There is little chance of achieving these goals in the short term, because the first response of many oil producers experiencing a shortfall of cash is to produce even more oil, as we are seeing. There is little doubt that today’s oil prices for WTI and Brent crude will slow US shale production, and force some leveraged producers into receivership, although not as quickly as the Saudis hope because much of the output is hedged on futures markets. They will also deter the development of shale production in other countries. Crude oil prices in the $60 region will also weaken the economies of all significant oil exporting economies, including the Saudis, although they have more currency reserves than their rivals. Oil exporter countries may devalue but this will only cushion domestic expenditures such as subsidies and pensions, while increasing inflation and the cost of imports.

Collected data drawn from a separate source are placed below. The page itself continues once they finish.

-- ==== Sys2Proof/Laws/State.lean ====
section
/-! SUPPORT. The small lemmas of the state's named updates: one per field per update, each true by definition, so that
no later proof unfolds a record update. -/

namespace Sys2Proof.Machine


/-! ### `setA` -/

@[simp] theorem State.setA_a (s : State) (v : Byte) : (s.setA v).cpu.a = v := rfl
@[simp] theorem State.setA_x (s : State) (v : Byte) : (s.setA v).cpu.x = s.cpu.x := rfl
@[simp] theorem State.setA_y (s : State) (v : Byte) : (s.setA v).cpu.y = s.cpu.y := rfl
@[simp] theorem State.setA_sp (s : State) (v : Byte) : (s.setA v).cpu.sp = s.cpu.sp := rfl
@[simp] theorem State.setA_pc (s : State) (v : Byte) : (s.setA v).cpu.pc = s.cpu.pc := rfl
@[simp] theorem State.setA_p (s : State) (v : Byte) : (s.setA v).cpu.p = s.cpu.p := rfl
@[simp] theorem State.setA_clk (s : State) (v : Byte) : (s.setA v).clk = s.clk := rfl
@[simp] theorem State.setA_endCycle (s : State) (v : Byte) : (s.setA v).endCycle = s.endCycle := rfl
@[simp] theorem State.setA_lastStop (s : State) (v : Byte) : (s.setA v).lastStop = s.lastStop := rfl
@[simp] theorem State.setA_errorCount (s : State) (v : Byte) : (s.setA v).errorCount = s.errorCount := rfl
@[simp] theorem State.setA_pageTable (s : State) (v : Byte) : (s.setA v).pageTable = s.pageTable := rfl
@[simp] theorem State.setA_mem (s : State) (v : Byte) : (s.setA v).mem = s.mem := rfl
@[simp] theorem State.setA_cart (s : State) (v : Byte) : (s.setA v).cart = s.cart := rfl
@[simp] theorem State.setA_params (s : State) (v : Byte) : (s.setA v).params = s.params := rfl
@[simp] theorem State.setA_ppu (s : State) (v : Byte) : (s.setA v).ppu = s.ppu := rfl
@[simp] theorem State.setA_mapper (s : State) (v : Byte) : (s.setA v).mapper = s.mapper := rfl
@[simp] theorem State.setA_mapperRam (s : State) (v : Byte) : (s.setA v).mapperRam = s.mapperRam := rfl
@[simp] theorem State.setA_nmiTime (s : State) (v : Byte) : (s.setA v).nmiTime = s.nmiTime := rfl
@[simp] theorem State.setA_irqTime (s : State) (v : Byte) : (s.setA v).irqTime = s.irqTime := rfl
@[simp] theorem State.setA_apu (s : State) (v : Byte) : (s.setA v).apu = s.apu := rfl
@[simp] theorem State.setA_pads (s : State) (v : Byte) : (s.setA v).pads = s.pads := rfl
@[simp] theorem State.setA_inFrame (s : State) (v : Byte) : (s.setA v).inFrame = s.inFrame := rfl
@[simp] theorem State.setA_frameResult (s : State) (v : Byte) : (s.setA v).frameResult = s.frameResult := rfl
@[simp] theorem State.setA_frames (s : State) (v : Byte) : (s.setA v).frames = s.frames := rfl
@[simp] theorem State.setA_freeReads (s : State) (v : Byte) : (s.setA v).freeReads = s.freeReads := rfl
@[simp] theorem State.setA_pageAt (s : State) (v : Byte) (a : Word) : (s.setA v).pageAt a = s.pageAt a := rfl
@[simp] theorem State.setA_cellOf (s : State) (v : Byte) (a : Word) : (s.setA v).cellOf a = s.cellOf a := rfl
@[simp] theorem State.setA_ramCellOf (s : State) (v : Byte) (a : Word) : (s.setA v).ramCellOf a = s.ramCellOf a := rfl
@[simp] theorem State.setA_fetch (s : State) (v : Byte) (a : Word) : (s.setA v).fetch a = s.fetch a := rfl
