-- ==== Sys2Proof/Tests/Slice0.lean ====
section
/-! SUPPORT. Tests: the spec's encodings and its instruction vectors (`95_test_vectors.md`), and for every statement of
`Sys2Proof/Certificates/Slice0/Obligations.lean` that has hypotheses a state and operands that meet them. -/

namespace Sys2Proof.Tests.Slice0

open Sys2Proof Sys2Proof.Machine

/-! ## Well-formedness -/

/-- 0xEA is NOP and 0x00 is BRK: neither is in the illegal set of R121. -/
theorem test_ill_formed_refused : (Instr.ill 0xEA).wellFormed = false ∧ (Instr.ill 0x00).wellFormed = false := by decide

/-- 0x02 and 0xFF, the first and the last of R121's list, are. -/
theorem test_ill_well_formed : (Instr.ill 0x02).wellFormed = true ∧ (Instr.ill 0xFF).wellFormed = true := by decide

/-! ## Decoding: the words of R119, the operand bytes 0x34 and 0x12 after each -/

/-- Every listed first byte decodes to the instruction beside it. -/
def reads (words : List (Byte × Instr)) : Bool := words.all (fun w => decide (decode w.1 0x34 0x12 = w.2))

/-- The words of LDA, LDX, LDY, STA, STX, STY, in every mode. -/
theorem test_decode_loads_and_stores :
    reads [
      (0b10100001, .lda (.izx 0x34)), (0b10100101, .lda (.zp 0x34)), (0b10101001, .lda (.imm 0x34)),
      (0b10101101, .lda (.abs 0x1234)), (0b10110001, .lda (.izy 0x34)), (0b10110101, .lda (.zpx 0x34)),
      (0b10111001, .lda (.aby 0x1234)), (0b10111101, .lda (.abx 0x1234)), (0b10100010, .ldx (.imm 0x34)),
      (0b10100110, .ldx (.zp 0x34)), (0b10101110, .ldx (.abs 0x1234)), (0b10110110, .ldx (.zpy 0x34)),
      (0b10111110, .ldx (.aby 0x1234)), (0b10100000, .ldy (.imm 0x34)), (0b10100100, .ldy (.zp 0x34)),
      (0b10101100, .ldy (.abs 0x1234)), (0b10110100, .ldy (.zpx 0x34)), (0b10111100, .ldy (.abx 0x1234)),
      (0b10000001, .sta (.izx 0x34)), (0b10000101, .sta (.zp 0x34)), (0b10001101, .sta (.abs 0x1234)),
      (0b10010001, .sta (.izy 0x34)), (0b10010101, .sta (.zpx 0x34)), (0b10011001, .sta (.aby 0x1234)),
      (0b10011101, .sta (.abx 0x1234)), (0b10000110, .stx (.zp 0x34)), (0b10001110, .stx (.abs 0x1234)),
      (0b10010110, .stx (.zpy 0x34)), (0b10000100, .sty (.zp 0x34)), (0b10001100, .sty (.abs 0x1234)),
      (0b10010100, .sty (.zpx 0x34))] = true := by decide

/-- The words of TAX, TAY, TXA, TYA, TSX, TXS, PHA, PHP, PLA, PLP, in every mode. -/
theorem test_decode_transfers_and_stack :
    reads [
      (0b10101010, .tax), (0b10101000, .tay), (0b10001010, .txa), (0b10011000, .tya), (0b10111010, .tsx),
      (0b10011010, .txs), (0b01001000, .pha), (0b00001000, .php), (0b01101000, .pla), (0b00101000, .plp)] = true := by decide

/-- The words of ADC, SBC, in every mode. -/
theorem test_decode_add_and_subtract :
    reads [
      (0b01100001, .adc (.izx 0x34)), (0b01100101, .adc (.zp 0x34)), (0b01101001, .adc (.imm 0x34)),
      (0b01101101, .adc (.abs 0x1234)), (0b01110001, .adc (.izy 0x34)), (0b01110101, .adc (.zpx 0x34)),
      (0b01111001, .adc (.aby 0x1234)), (0b01111101, .adc (.abx 0x1234)), (0b11100001, .sbc (.izx 0x34)),
      (0b11100101, .sbc (.zp 0x34)), (0b11101001, .sbc (.imm 0x34)), (0b11101101, .sbc (.abs 0x1234)),
      (0b11110001, .sbc (.izy 0x34)), (0b11110101, .sbc (.zpx 0x34)), (0b11111001, .sbc (.aby 0x1234)),
      (0b11111101, .sbc (.abx 0x1234))] = true := by decide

The inevitable problem for the Saudis is that when the combination of increasing global demand for oil, plus somewhat lower production of this resource actually lifts prices back above $80 a barrel, the US shale oil industry will be back in full swing, and some other countries will try to follow its example. The Saudis will have achieved little other than eroding their own cash reserves while also weakening OPEC’s influence.
The Saudis and some other Middle Eastern oil producers had strong stock markets not long ago. I would not be tempted by the current selloff.